That's a neat picture of the ice, Scotty. 

Cool to see the elk too, I bet.


----------



## Catherder (Aug 2, 2008)

I could only see the back side of Electric where I drove past, but it looked like it was entirely open water, except for some skim ice near the inlet. It probably will be a little while yet before it is capped.


ScottyP, good to hear you had a good day out there. I debated giving the area you were at a try, but decided against it. I hadn't fished Huntington in a couple of years and I guess that held sway.


----------



## RyanCreek (Dec 8, 2007)

flyguy7 said:


> **** im getting excited to do some ice fishing. Never used minnows through the ice. I will definitely give it a whirl this year.
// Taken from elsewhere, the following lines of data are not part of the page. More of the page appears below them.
-- ==== Sys2Proof/Certificates/Slice0/Obligations.lean ====
section
/-! DEFINITION. The statements for the provers. Each is about the machine, from the spec's numbered rules; a docstring
names the rules, or the log entry where the statement rests on a choice of the model; 'derived' marks a rule that the spec
itself gives as its inference. -/

open Sys2Proof Sys2Proof.Machine

/-! ## The step and the decoder of invocations -/

/-- A step runs the operation that the oldest pending invocation decodes to, with that invocation taken off `pending` and
nothing else changed before it (R62, R73; log 1, 2). -/
def Obligations.StepRunsDecodedOperation : Prop :=
  ∀ (s : State) (v : Invocation) (rest : List HostEvent) (i : Instr),
    admissible s.config = true → s.pending = .invoke v :: rest →
    decode s.dec.decState s.dec.checksumAcc v = .ok i →
    step s = exec i { s with pending := rest }

/-- Bytes that are no frame are still fed to the decoder (R44), and a payload that is no command is dropped by CMD.UNPACK
(R76, R77): the model's choice of what the two formats do with such bytes (log 11, 13). -/
def Obligations.UndecodedBytesStillAct : Prop :=
  ∀ (s : State) (rest : List HostEvent) (e : Reject), admissible s.config = true →
    (∀ bytes, s.pending = .invoke (.frame bytes) :: rest → decodeFrame bytes = .error e →
      step s = { s with pending := rest, out := {} }.receive bytes) ∧
    (∀ payload, s.pending = .invoke (.command payload) :: rest → decodeCommand payload = .error e →
      ∃ ev, unpackCommand payload = .error ev ∧
        step s = .next { s with pending := rest, out := { result := some .dropped, events := [ev] } })

/-- Where no operation runs: with nothing pending a step changes nothing, so that the decoder waits inside a partial frame
without a time-out (R107, U15; log 29), and a configuration outside the constraints of R9 is refused (R214; log 17). -/
def Obligations.StepWithoutOperation : Prop :=
  ∀ s : State,
    (admissible s.config = true → s.pending = [] → step s = .next s) ∧
    (admissible s.config = false → step s = .refused .inadmissibleConfig)

/-- Decoding what the encoder writes gives the operation back, with every operand, in every state of the decoder that
selects it (R61, R66, R70 to R73). -/
def Obligations.DecodeEncodeRoundTrip : Prop :=
  ∀ (i : Instr) (st : DecState) (acc : Byte),
    i.wellFormed = true → selects st acc i = true → decode st acc (encode i) = .ok i

/-- Whatever a frame image, a Command payload or a byte decodes to is well formed and selected. -/
def Obligations.DecodedIsWellFormed : Prop :=
  ∀ (st : DecState) (acc : Byte) (v : Invocation) (i : Instr), decode st acc v = .ok i →
    (∀ c, v ≠ .call c) → i.wellFormed = true ∧ selects st acc i = true

/-- Exactly one of the nine rows applies to each state and byte (R73). -/
def Obligations.ByteClassesPartition : Prop :=
  ∀ (st : DecState) (acc b : Byte) (i : Instr), encode i = .byte b →
    (selects st acc i = true ↔ i = classify st acc b)

/-- Words of each family written out from the spec's tables (R71, R73, R87). -/
def Obligations.WrittenWordsDecode : Prop :=
  decodeTableWord 40 0x10010110AA = some .scram ∧
  decodeTableWord 40 0x13020110AA = some .resetNormal ∧
  decodeTableWord 72 0x5D0000004B030510AA = some (.setPower 75) ∧
  decodeTableWord 8 0x01 = some .rsmCmdScram ∧
  decodeTableWord 8 0x02 = some .rsmCmdResetNormal ∧
  decodeTableWord 40 0xFFFFFFFB03 = some (.rsmCmdSetPower (-5)) ∧
  decode .waitStart 0 (.byte 0xAA) = .ok (.decWsStart 0xAA) ∧
  decode .readLen 0 (.byte 0x41) = .ok (.decLenOver 0x41) ∧
  decode .readChecksum 0x5D (.byte 0x5D) = .ok (.decCkOk 0x5D)

/-! ## The decoder's rows -/

/-- DEC.WS_START, DEC.WS_NOISE and DEC.TYPE (R87, R88, R89). -/
def Obligations.WaitStartAndReadTypeRows : Prop :=
  ∀ s : State,
    (s.dec.decState = .waitStart →
      exec (.decWsStart 0xAA) s = .next { s with dec := { s.dec with decState := .readType }, out := {} } ∧
      ∀ b : Byte, b ≠ 0xAA → exec (.decWsNoise b) s = .next { s with out := {} }) ∧
    (s.dec.decState = .readType → ∀ b : Byte, exec (.decType b) s =
      .next { s with dec := { s.dec with msgType := b, checksumAcc := b, decState := .readLen }, out := {} })

/-- DEC.LEN_OVER, DEC.LEN_ZERO and DEC.LEN_OK (R90, R91, R92). -/
def Obligations.ReadLenRows : Prop :=
  ∀ (s : State) (b : Byte), s.dec.decState = .readLen →
    (65 ≤ b.toNat → exec (.decLenOver b) s = .next { s with
      dec := { decState := .waitStart, msgType := 0, len := 0, idx := 0, checksumAcc := 0, payload := s.dec.payload }
      out := { events := [.oversize b] } }) ∧
    (b = 0 → exec (.decLenZero b) s = .next { s with
      dec := { s.dec with len := 0, decState := .readChecksum }
      out := {} }) ∧
    (1 ≤ b.toNat → b.toNat ≤ 64 → exec (.decLenOk b) s = .next { s with
      dec := { s.dec with len := b, checksumAcc := s.dec.checksumAcc ^^^ b, idx := 0, decState := .readPayload }
      out := {} })

/-- DEC.PAYLOAD (R93): cell `idx` takes the byte, every other cell reads as before, the registers move as the row says. -/
def Obligations.PayloadRow : Prop :=
  ∀ (s : State) (b : Byte), s.dec.decState = .readPayload → s.dec.idx.toNat < 64 →
    Memory.wf s.dec.payload = true →
    ∃ m : Memory,
      exec (.decPayload b) s = .next { s with
        dec := { s.dec with
          payload := m
          checksumAcc := s.dec.checksumAcc ^^^ b
          idx := s.dec.idx + 1
          decState := if s.dec.idx + 1 = s.dec.len then .readChecksum else .readPayload }
        out := {} } ∧
      Memory.wf m = true ∧ m.read s.dec.idx.toNat = some b ∧
      ∀ a, a ≠ s.dec.idx.toNat → m.read a = s.dec.payload.read a

/-- DEC.CK_OK (R95): the frame of exactly `len` bytes, read before the registers are cleared; DEC.CK_BAD (R96); the buffer
is unchanged. -/
def Obligations.ReadChecksumRows : Prop :=
  ∀ s : State, s.dec.decState = .readChecksum →
    (s.dec.len.toNat ≤ 64 → ∃ p : List Byte,
      exec (.decCkOk s.dec.checksumAcc) s = .next { s with
        dec := { decState := .waitStart, msgType := 0, len := 0, idx := 0, checksumAcc := 0, payload := s.dec.payload }
        out := { frames := [{ typ := s.dec.msgType, payload := p }] } } ∧
      p.length = s.dec.len.toNat ∧ ∀ k, k < s.dec.len.toNat → s.dec.payload.read k = p[k]?) ∧
    ∀ b : Byte, b ≠ s.dec.checksumAcc → exec (.decCkBad b) s = .next { s with
      dec := { decState := .waitStart, msgType := 0, len := 0, idx := 0, checksumAcc := 0, payload := s.dec.payload }
      out := { events := [.checksum b s.dec.checksumAcc] } }

/-- DEC.RESET (R86): from every state, without an event, the buffer not written. -/
def Obligations.DecoderResetOperation : Prop :=
  ∀ s : State, exec .decReset s = .next { s with
    dec := { decState := .waitStart, msgType := 0, len := 0, idx := 0, checksumAcc := 0, payload := s.dec.payload }
    out := {} }

/-- A decoder row invoked where the state and the byte do not select it is refused by name (the model's choice, log 14),
an access to a cell above 63 faults (the model's choice, log 15), and CKSUM of more than 64 bytes is refused (outside the
operand's bound of R111; the model's choice, log 16). -/
def Obligations.RowsStopOutsideTheirDomain : Prop :=
  (∀ (s : State) (i : Instr) (b : Byte), encode i = .byte b →
    selects s.dec.decState s.dec.checksumAcc i = false → exec i s = .refused .notSelected) ∧
  (∀ (s : State) (b : Byte), s.dec.decState = .readPayload → 64 ≤ s.dec.idx.toNat →
    exec (.decPayload b) s = .fault .bufferRange) ∧
  (∀ s : State, s.dec.decState = .readChecksum → 65 ≤ s.dec.len.toNat →
    exec (.decCkOk s.dec.checksumAcc) s = .fault .bufferRange) ∧
  (∀ (s : State) (t : Byte) (p : List Byte), 64 < p.length → exec (.cksum t p) s = .refused .payloadTooLong)

/-! ## What follows from the rows -/

/-- Every byte is a whole operation: it selects a row, the row completes, at most one frame or one event comes out and
never both, nothing but the decoder and the outputs changes, and R97 holds again (R85; R97 and R105, derived). -/
def Obligations.EveryByteCompletes : Prop :=
  ∀ (s : State) (b : Byte) (rest : List HostEvent), admissible s.config = true → decoderOk s.dec →
    s.pending = .invoke (.byte b) :: rest →
    ∃ t, step s = .next t ∧ t = { s with pending := rest, dec := t.dec, out := t.out } ∧ decoderOk t.dec ∧
      t.out.frames.length + t.out.events.length ≤ 1 ∧ t.out.tx = [] ∧ t.out.result = none

/-- Steps that take a byte each fold DecStep over the bytes and give the frames and events of that feeding, in order;
what is pending after the bytes stays pending (R85). -/
def Obligations.ByteStepsFeedTheDecoder : Prop :=
  ∀ (bs : List Byte) (rest : List HostEvent) (s : State) (d : Decoder) (fs : List Frame) (es : List Event),
    admissible s.config = true → s.pending = bs.map (fun b => HostEvent.invoke (.byte b)) ++ rest →
    decFeed s.dec bs = .ok (d, fs, es) →
    ∃ t, runSteps bs.length s = .next t ∧ t = { s with pending := rest, dec := d, out := t.out } ∧
      stepFrames bs.length s = fs ∧ stepEvents bs.length s = es

/-- The accumulator is the running XOR, and at ReadChecksum it is CKSUM of the type and payload (R98, derived). -/
def Obligations.AccumulatorIsRunningXor : Prop :=
  ∀ (d : Decoder) (t n : Byte) (q : List Byte), d.decState = .waitStart → Memory.wf d.payload = true →
    n.toNat ≤ 64 → q.length ≤ n.toNat →
    ∃ d', decFeed d (0xAA :: t :: n :: q) = .ok (d', [], []) ∧
      d'.checksumAcc = q.foldl (· ^^^ ·) (t ^^^ n) ∧
      (q.length = n.toNat → d'.decState = .readChecksum ∧ d'.checksumAcc = checksum t q)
I started using whole chub minnows on a tube jig for tiger trout last year. Worked like magic. If you do that, it's a good idea to tie a small treble hook on it as well to help keep the minnow anchored and give you more hookups. Minnows don't stay on the hook very well, at least for me.


----------



## .45 (Sep 21, 2007)

ScottyP said:


> Looking toward the island:


 :shock: :shock: :shock:

NOOOOOOOOOOOOOOOOOOOOOOOOOOOOOOOOOOOOOOOOOOOOO -)O(- -)O(- -)O(-

Tell me it isn't so ScottyP !!!!!!!!!!!


----------



## HJB (May 22, 2008)

RyanCreek said:


> I started using whole chub minnows on a tube jig for tiger trout last year. Worked like magic. If you do that, it's a good idea to tie a small treble hook on it as well to help keep the minnow anchored and give you more hookups. Minnows don't stay on the hook very well, at least for me.
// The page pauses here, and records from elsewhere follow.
-- ==== Sys2Proof/Laws/Codec.lean ====
section
/-! SUPPORT. The layouts: a field, a record, a command and a frame are read back from the bytes written for them. -/

namespace Sys2Proof

/-- The four bytes of a field give the field (R11, R40). -/
theorem le32_extract (u : Word) :
    le32 (u.extractLsb' 0 8) (u.extractLsb' 8 8) (u.extractLsb' 16 8) (u.extractLsb' 24 8) = u := by
  apply BitVec.eq_of_toNat_eq
  simp only [le32, BitVec.toNat_ofNat, BitVec.extractLsb'_toNat, Nat.shiftRight_eq_div_pow]
  have := u.isLt
  omega

theorem telemetryBytes_length (r : TelemetryRecord) : (telemetryBytes r).length = tlmPayloadLen := rfl

theorem commandBytes_length_le (c : Command) : (commandBytes c).length ≤ maxPayload := by
  cases c <;> simp [commandBytes, bytesLe32, maxPayload]

/-- A record with a power of at most 100 is read back from its 14 bytes (R115, R116). -/
theorem telemetryFields_telemetryBytes {r : TelemetryRecord} (h : r.power ≤ powerMax) :
    telemetryFields (telemetryBytes r) = some r := by
  obtain ⟨n, t, a, st, p⟩ := r
  simp only at h
  cases st <;>
    simp [telemetryFields, telemetryBytes, bytesLe32, le32At, le32_extract, ReactorState.code, ReactorState.ofCode, h]

/-- The image of a frame of at most 64 payload bytes decodes to the frame's row (R61, R112). -/
theorem decodeFrame_frameBytes (t : Byte) {p : List Byte} (h : p.length ≤ 64) :
    decodeFrame (frameBytes t p) = .ok (frameRow t p) := by
  have h1 : ¬ maxPayload < p.length := by simp only [maxPayload]; omega
  simp [frameBytes, decodeFrame, h1, startMarker, Nat.mod_eq_of_lt (show p.length < 256 by omega)]

/-- What decoding a frame image can do: the bytes begin with the frame of the operation's row (R61, R64). -/
theorem decodeFrame_ok {bytes : List Byte} {i : Instr} (h : decodeFrame bytes = .ok i) :
    ∃ t p, p.length ≤ maxPayload ∧ i = frameRow t p ∧ frameBytes t p <+: bytes := by
  unfold decodeFrame at h
  split at h
  · rename_i m t n rest
    split at h
    · cases h
    · split at h
      · cases h
      · split at h
        · cases h
        · split at h
          · rename_i hm hn hl hc
            have hm : m = startMarker := by simpa using hm
            have hlen : (rest.take n.toNat).length = n.toNat := by simp; omega
            refine ⟨t, rest.take n.toNat, by omega, (Except.ok.inj h).symm, rest.drop (n.toNat + 1), ?_⟩
            have hsplit : rest = rest.take n.toNat ++ [rest.getD n.toNat 0] ++ rest.drop (n.toNat + 1) := by
              conv_lhs => rw [← List.take_append_drop (n.toNat + 1) rest]
              congr 1
              rw [List.take_add_one, List.getD_eq_getElem?_getD, List.getElem?_eq_getElem (by omega)]
              rfl
            rw [frameBytes, hlen, ← hc, hm, BitVec.ofNat_toNat, BitVec.setWidth_eq]
            simpa using hsplit.symm
          · cases h
  · cases h

namespace Machine

/-- A command is read back from its bytes (R118, R119). -/
theorem unpackCommand_commandBytes (c : Command) : unpackCommand (commandBytes c) = .ok c := by
  cases c with
  | scram => rfl
  | resetNormal => rfl
  | setPower v =>
    simp [unpackCommand, commandBytes, bytesLe32, cmdIdScram, cmdIdResetNormal, cmdIdSetPower, cmdLenSetPower, le32At,
      le32_extract]

/-- A record with a power of at most 100 is unpacked from its bytes (R115, R116). -/
theorem unpackTelemetry_telemetryBytes {r : TelemetryRecord} (h : r.power ≤ powerMax) :
    unpackTelemetry (telemetryBytes r) = .ok r := by
  simp [unpackTelemetry, telemetryBytes_length, telemetryFields_telemetryBytes h]

end Machine

end Sys2Proof
end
 I use minnows a lot at Strawberry and I have found that using a whole minnow is not the way to go, unless you use it by itself.
If you decided to tip a tube jig or grub with a minnow, it's best to use the head of the minnow or the tail. I always push the tip of the hook up through the piece of minnow. This works best for me, for hooking purposes and also saving precious minnows.
If you use a whole minnow, it's hard to hook the fish. When the bite turns lite, the fish will just nibble at the minnow until it falls off. Using an extra treble is a good idea if you want to keep fish, but if you plan on a quick release I wouldn't use them. 
This is just my experience.


----------



## takemefishin (Sep 13, 2007)

SCOFIELD RESERVOIR: The reservoir froze last weekend. Presently, ice conditions are unsafe for fishing. Anglers are encouraged to wait a week or two for the ice to build.


----------



## flyguy7 (Sep 16, 2007)

Sorry Takemefishin, another ***** report taken from the DWR's ***** fishing reports!


----------



## fixed blade XC-3 (Sep 11, 2007)

takemefishin said:


> SCOFIELD RESERVOIR: The reservoir froze last weekend. Presently, ice conditions are unsafe for fishing. Anglers are encouraged to wait a week or two for the ice to build.
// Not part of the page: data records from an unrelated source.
/-- A whole frame arriving at a decoder in WaitStart: emitted, then dispatched. The payload's bytes stand in the first
cells; every other cell reads as before. -/
theorem rxBytes_frame {s : State} (t : Byte) {p : List Byte} (hd : s.dec.decState = .waitStart)
    (hwf : Memory.wf s.dec.payload = true) (hp : p.length ≤ 64) :
    ∃ m, Memory.wf m = true ∧ (∀ k, k < p.length → some (m.get k) = p[k]?) ∧
      (∀ a, p.length ≤ a → m.get a = s.dec.payload.get a) ∧
      s.rxBytes (frameBytes t p) = .ok ({ s with
        dec := Decoder.mk .waitStart 0 0 0 0 m
        out := { s.out with frames := s.out.frames ++ [Frame.mk t p] } }.dispatch
          { typ := t, payload := p }) := by
  obtain ⟨m, i, hb, hmwf, hin, hout⟩ := decFeed_body t hd hwf hp
  refine ⟨m, hmwf, hin, hout, ?_⟩
  have h2 := rxByte_of_step (s := { s with dec := Decoder.mk .readChecksum t (BitVec.ofNat 8 p.length) i (checksum t p) m })
    (decStep_checksum_right hp hin)
  rw [frameBytes, rxBytes_append, rxBytes_silent hb]
  simp only [State.rxBytes, h2]
  simp [State.afterByte, State.dispatchOption]

/-! ## The reactor -/

/-- What the evaluation can do (R135): enter Scram with power 0, stay in Scram with power 0, or leave the power alone and
end outside Scram. -/
theorem eval_cases (c : Config) (temp accel : Word) (r : Reactor) :
    r.eval c temp accel = { state := .scram, power := 0 } ∨
    ((r.eval c temp accel).power = r.power ∧ (r.eval c temp accel).state ≠ .scram ∧ r.state ≠ .scram) := by
  obtain ⟨st, pw⟩ := r
  unfold Reactor.eval
  cases st with
  | normal =>
    simp only
    split
    · exact Or.inl rfl
    · split <;> exact Or.inr ⟨rfl, by simp, by simp⟩
  | warning =>
    simp only
    split
    · exact Or.inl rfl
    · split <;> exact Or.inr ⟨rfl, by simp, by simp⟩
  | scram => exact Or.inl rfl

theorem eval_scram {c : Config} {temp accel : Word} {r : Reactor} (h : r.state = .scram) :
    r.eval c temp accel = { state := .scram, power := 0 } := by
  obtain ⟨st, pw⟩ := r
  cases h; rfl

/-- The clamp is the clamp of the integers (R134, R151). -/
theorem clampPower_toNat (v : Word) : ((clampPower v).toNat : Int) = max 0 (min v.toInt 100) := by
  unfold clampPower
  split
  · simp; omega
  · split
    · simp [powerMax]; omega
    · rw [BitVec.toNat_ofInt]; omega

theorem clampPower_le (v : Word) : clampPower v ≤ powerMax := by
  have h := clampPower_toNat v
  rw [BitVec.le_def]
  simp only [powerMax]
  have : (100 : BitVec 8).toNat = 100 := rfl
  omega

/-- A command applied leaves a power of at most 100. -/
theorem apply_power (r : Reactor) (c : Command) : (r.apply c).power ≤ powerMax := by
  cases c with
  | scram => simp [Reactor.apply, powerMax]
  | resetNormal => simp [Reactor.apply, powerMax]
  | setPower v => exact clampPower_le v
Seriously? Did you even ready scotty's report? :lol:


----------



## ScottyP (Sep 12, 2007)

takemefishin said:


> SCOFIELD RESERVOIR: The reservoir froze last weekend. Presently, ice conditions are unsafe for fishing. Anglers are encouraged to wait a week or two for the ice to build.


Good idea TMF... You'd better wait a few weeks to make sure it is perfectly safe.

And if there is lightning forecast, don't even bother to go out at all.


----------



## HJB (May 22, 2008)

takemefishin said:


> SCOFIELD RESERVOIR: The reservoir froze last weekend. Presently, ice conditions are unsafe for fishing. Anglers are encouraged to wait a week or two for the ice to build.


Huh? Did you read the report you just responded to??? Ice is safe and the fish are biting. Next time read the post before you post something idiotic like that :lol:


----------



## flyguy7 (Sep 16, 2007)

http://utahwildlife.net/forum/viewtopic.php?f=2&t=11237 Remember when Scotty said the reports where worthless and was accused of not posting fishing reports.... pure irony


----------



## Fishrmn (Sep 14, 2007)

The UDWR, or any other entity, isn't going to tell you it's safe to access the ice until it's idiot proof. They don't want to tell you it's okay to be out on the ice, and then get sued when somebody, who doesn't know how to be safe, falls through. 

Fiishrmn


----------



## Nor-tah (Dec 16, 2007)

takemefishin said:


> SCOFIELD RESERVOIR: The reservoir froze last weekend. Presently, ice conditions are unsafe for fishing. Anglers are encouraged to wait a week or two for the ice to build.


 :lol: :lol: :lol: Thats so they can go fish it and not have any one there.


----------



## brookieguy1 (Oct 14, 2008)

So how long 'till ice off? Man I'm sick of ice fishing already!


----------



## .45 (Sep 21, 2007)

brookieguy1 said:


> So how long 'till ice off? Man I'm sick of ice fishing already!


Ditto !!!! :mrgreen:


----------